[英]Creating multiple new columns using mutate() and across() in R
I would like to perform the following calculation on many columns at the same time while they are grouped by ID:我想在按 ID 分组时同时对许多列执行以下计算:
df <- df %>%
group_by(Id) %>%
mutate("Flows.2018.04"= Assets.2018.04 -
(Assets.2018.03 * Returns.2018.04))
The data set entails a column for Assets.YYYY.MM and Returns.YYYY.MM for each month from 2018.04 to 2022.02 and I would like to create a Flows column for each of those.该数据集包含 Assets.YYYY.MM 和 Returns.YYYY.MM 的列,代表从 2018.04 到 2022.02 的每个月,我想为每个月创建一个 Flows 列。

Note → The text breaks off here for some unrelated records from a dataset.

-- ==== Sys2Proof/Machine/StandMap.lean ====
section
/-! DEFINITION. The checks of a Stand Map image and of a Grove-scope fragment (R39 to R74, R535, R536). -/

namespace Sys2Proof.Machine

/-! ### Image -/

/-- A failure as `SM_ERROR` reports it (R535). -/
structure MapError where
  code : Nat
  check : Nat
  section_ : Nat
  offset : Nat
deriving DecidableEq, Repr

/-- One section of an image: where it begins, and its parts (R40). -/
structure MapSection where
  ty : Nat
  flags : Nat
  start : Nat
  body : List Byte
  trailer : List Byte
deriving DecidableEq, Repr

/-- Byte `o` of a list as a number; absent bytes read 0. -/
def byteN (b : List Byte) (o : Nat) : Nat := (b.getD o 0#8).toNat

/-- `n` bytes from `o` as a little-endian number. -/
def leN (b : List Byte) (o n : Nat) : Nat := ofBytesLE ((b.drop o).take n)

/-- A list cut into pieces of `k`. -/
def pieces (k : Nat) : Nat → List Byte → List (List Byte)
  | 0, _ => []
  | n + 1, b => b.take k :: pieces k n (b.drop k)

/-- The first failing test of a list: (passes, code, offset). -/
def firstBad (cs : List (Bool × Nat × Nat)) : Option (Nat × Nat) :=
  (cs.find? (fun c => !c.1)).map (fun c => c.2)

/-- `n` reserved bytes from `o` are zero. -/
def zeros (b : List Byte) (o n : Nat) : List (Bool × Nat × Nat) :=
  (List.range n).map (fun i => (byteN b (o + i) == 0, 0x0E, o + i))

/-- Section types of R43 that a device image may hold. -/
def mapTypes : List Nat := [0x01, 0x10, 0x11, 0x20, 0x30, 0x31, 0x40, 0x50, 0x60, 0x70, 0x80, 0xF0]

/-- Section types of a fragment (R71). -/
def fragmentTypes : List Nat := [0x01, 0x10, 0x11, 0x70, 0xF0]

/-- Body length a section of type `ty` must have (R43, R71); none: the type has no length there. -/
def sectionLength (fragment : Bool) (ty : Nat) (body : List Byte) : Option Nat :=
  if fragment then
    match ty with
    | 0x01 => some 168
    | 0x10 => some 128
    | 0x11 => some 32
    | 0x70 => some 8
    | 0xF0 => some 136
    | _ => none
  else
    match ty with
    | 0x01 => some 168
    | 0x10 => some 2048
    | 0x11 => some 512
    | 0x20 => some 152
    | 0x30 => some (16 + 16 * leN body 8 4)
    | 0x31 => some (8 + 32 * leN body 0 4)
    | 0x40 => some 184
    | 0x50 => some (8 + 16 * byteN body 1)
    | 0x60 => some (8 + 8 * byteN body 1)
    | 0x70 => some 32
    | 0x80 => some 34816
    | 0xF0 => some 136
    | _ => none

/-- Step 1 of R66: the preamble of an image supplied with `len` bytes. -/
def checkPreamble (fragment : Bool) (img : List Byte) (len : Nat) : Option MapError :=
  let n := leN img 4 4
  (firstBad ([
    (leN img 0 4 == 0x4D534843, 0x01, 0),
    (n % 8 == 0 && decide (n ≤ 16777216) && n == len, 0x02, 4),
    (byteN img 9 == 1, 0x03, 9),
    (decide (byteN img 10 ≤ 1), 0x03, 10)]
    ++ (List.range 5).map (fun i => (byteN img (11 + i) == 0, 0x03, 11 + i))
    ++ [(byteN img 10 == b2n fragment, 0x11, 10)])).map (fun c => ⟨c.1, 0, 0, c.2⟩)

/-- The tests of step 2 that look at one section: bounds, CRC, order, type; `prev` is the type before it (R535). DESIGN
CHOICE (log 112): a LENGTH of an unknown section that is no multiple of 8 (R40) is a failure of section bounds, 0x04. -/
def checkSection (fragment : Bool) (prev : Option Nat) (ty flags start n : Nat) (rest : List Byte) : Option MapError :=
  let len := leN rest 4 4
  let body := (rest.drop 8).take len
  let known := mapTypes.contains ty
  let fits := decide (start + 16 + len ≤ n) && (ty != 0xF0 || start + 16 + len == n)
  let order := match prev with
    | none => ty == 0x01
    | some p => p != 0xF0 && ty != 0x01 && (ty == 0xF0 || p == 0x01 || decide (p < ty))
  (firstBad [
    (decide (start + 16 ≤ n), 0x04, start),
    (len % 8 == 0 && fits && (!known || sectionLength fragment ty body == some len), 0x04, start + 4),
    (leN rest (8 + len) 4 == (crc32c (rest.take (8 + len))), 0x05, start + 8 + len),
    (order, 0x06, start),
    (known || flags.testBit 0, 0x07, start)]).map (fun c => ⟨c.1, 0, ty, c.2⟩)

/-- The sections of an image of `n` bytes from offset `start`, or the first failure among them (R40, R42). DESIGN CHOICE
(log 112): of several failures of step 2 the first section's is reported, in the order of `checkSection`; missing
sections, FLAGS and trailers come after all sections. -/
def splitSections (fragment : Bool) (n : Nat) : Nat → Option Nat → Nat → List Byte → Except MapError (List MapSection)
  | 0, _, _, _ => .ok []
  | fuel + 1, prev, start, rest =>
    if start ≥ n then .ok []
    else
      let ty := leN rest 0 2
      let flags := leN rest 2 2
      let len := leN rest 4 4
      match checkSection fragment prev ty flags start n rest with
      | some e => .error e
      | none =>
        match splitSections fragment n fuel (some ty) (start + 16 + len) (rest.drop (16 + len)) with
        | .error e => .error e
        | .ok ss => .ok (⟨ty, flags, start, (rest.drop 8).take len, (rest.drop (8 + len)).take 8⟩ :: ss)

I know that I could do it like this for every column:我知道我可以对每一列都这样做:
df <- df %>%
group_by(Id) %>%
mutate("Flows.2018.04"= Assets.2018.04 -
(Assets.2018.03 * Returns.2018.04)) %>%
mutate("Flows.2018.05"= Assets.2018.05 -
(Assets.2018.04 * Returns.2018.05))
But as I want to do this calculation for 50+ columns I was hoping there is a more elegant way.但是因为我想对 50 多列进行计算,所以我希望有一种更优雅的方法。 To my knowledge it should be possible with the dplyr across() function but I was not able to figure out how to do this.

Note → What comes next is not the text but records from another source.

-- ==== Sys2Proof/Machine/JwOps.lean ====
section
/-! DEFINITION. The commands and events of the journal writer: `JW_CMD` (R328 to R338), acceptance of records (R334 to
R337), drive completions (R348), captures (R350) and sealing in hold-up and SAFE (R351). -/

namespace Sys2Proof.Machine

/-! ### `JW_CMD` -/

/-- A command of `JW_CMD` taken up: GO and BUSY set. -/
def State.jwStart (s : State) (op j : Nat) (issued : Bool) : State :=
  let v := setField (setField (setField (setField (s.rd Reg.JW_CMD) 3 0 op) 27 16 j) 62 62 1) 63 63 1
  { s.wr Reg.JW_CMD v with jw := { s.jw with command := some ⟨op, j, issued, [], []⟩ } }

/-- The command of `JW_CMD` complete with `code`: BUSY and GO clear. -/
def State.jwDone (s : State) (code : Nat) : State :=
  let s := (s.setFlag Reg.JW_CMD 62 false).setFlag Reg.JW_CMD 63 false
  { s.setFld Reg.JW_CMD_STATUS 3 0 code with jw := { s.jw with command := none } }

/-- A command of `JW_CMD` that completes at once. -/
def State.jwAtOnce (s : State) (op j code : Nat) : State := (s.jwStart op j false).jwDone code

/-- BUSY of `JW_CMD`: GO is ignored. -/
def State.jwBusy (s : State) : Bool := s.flag Reg.JW_CMD 62

/-- A write of `JW_CMD` with GO, OP `op` and JOURNAL `j`: `f` carries the command out; while one is in progress GO is
ignored, and the two fields alone are written (R10, R348). -/
def State.jwIfIdle (s : State) (op j : Nat) (f : State → State) : State :=
  if s.jwBusy then s.fieldsWrite Reg.JW_CMD (w64 (op + j * 2 ^ 16)) else f s

/-- Journal `j` is configured (R328): named by the Stand Map, and the feature its store needs accepted (R90). -/
def State.configured (s : State) (j : Nat) : Option JCfg :=
  (s.jcfg j).bind (fun c => if s.accepted (if c.ring then 2 else 1) then some c else none)

/-- The open of R330: checks 1 to 6, then 7 and 8 by the first command that fails finally, among the open's other
commands (`timely`) and the reads of the scan (`readOk`): 7 by an error, 8 by a timeout (R348, log 123). -/
def State.openCode (s : State) (c : JCfg) (readOk timely : List IoRetry) : Nat :=
  let k := s.openCheck c
  if k ≠ 0 then k else ioCode (timely ++ readOk)

/-- A persistent journal checked and scanned (R330), each command of the open being issued once more where it fails
(R348): in ERROR where a check fails; else OPENING until recovery is done with it (R328, R373). -/
def State.openPersistent (s : State) (op j : Nat) (c : JCfg) (readOk timely : List IoRetry) : State :=
  let s := s.enumerate c.ctrl
  let code := s.openCode c readOk timely
  let s := if s.openCheck c = 0 then s.sendOpen c readOk timely else s
  if code ≠ 0 then (s.setJstate j 4 code).jwAtOnce op j 4
  else ((s.noteScan j c).setJstate j 1 0).jwAtOnce op j 0

/-- OPEN (R328, R330, R373). A ring starts empty; a persistent journal is scanned and waits for recovery. -/
def State.jwOpen (s : State) (j : Nat) (readOk timely : List IoRetry) : State :=
  if s.jwBusy then s
  else match s.configured j with
    | none => s.jwAtOnce 1 j 1
    | some c =>
      if s.jstate j ≠ 0 then s.jwAtOnce 1 j 1
      else if c.ring then
        let s := ((s.unspoil c.base c.size).setJournal j Journal.reset).wr (Reg.JW_JSEQ j) 0#64
        ((s.openSegment j c).setJstate j 2 0).jwAtOnce 1 j 0
      else s.openPersistent 1 j c readOk timely

/-- A command of journal `j` is queued or at its drive, or a Flush that seals it (R351). -/
def State.journalBusy (s : State) (j : Nat) : Bool :=
  s.jw.queues.any (fun q => q.2.any (fun k => k.journal == j || (match k.purpose with
    | .sealed js => js.contains j
    | _ => false)))

/-- REOPEN, from ERROR or SEALED: the open of R330 again, with its recovery, resuming after the last record kept
(R348). It waits for the SEG_CLOSE and the Flush that sealed the journal: its scan is to find that record. -/
def State.jwReopen (s : State) (j : Nat) (readOk timely : List IoRetry) : State :=
  if s.jwBusy then s
  else match s.configured j with
    | none => s.jwAtOnce 5 j 1
    | some c =>
      if s.jstate j ≠ 4 ∧ s.jstate j ≠ 5 then s.jwAtOnce 5 j 1
      else if c.ring then
        let s := ((s.unspoil c.base c.size).setJournal j Journal.reset).wr (Reg.JW_JSEQ j) 0#64
        ((s.openSegment j c).setJstate j 2 0).jwAtOnce 5 j 0
      else if s.journalBusy j then
        let s := s.jwStart 5 j false
        { s with jw := { s.jw with command := some ⟨5, j, false, readOk, timely⟩ } }
      else s.openPersistent 5 j c readOk timely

据我所知,使用 dplyr across() function 应该是可行的,但我无法弄清楚如何执行此操作。
I would like the new columns to be named Flows.YYYY.MM which complicates the issue further.我希望将新列命名为 Flows.YYYY.MM,这会使问题进一步复杂化。 I thought that the easiest way to achieve this might be to simply rename the columns after creating them.
我认为实现此目的的最简单方法可能是在创建列后简单地重命名它们。
I have also thought about converting the data frame from wide format to long format to perform this calculation, however this seemed even more complicated to me.我还考虑过将数据帧从宽格式转换为长格式来执行此计算,但这对我来说似乎更加复杂。
Any suggestions on achieving the desired outcome?对实现预期结果有什么建议吗?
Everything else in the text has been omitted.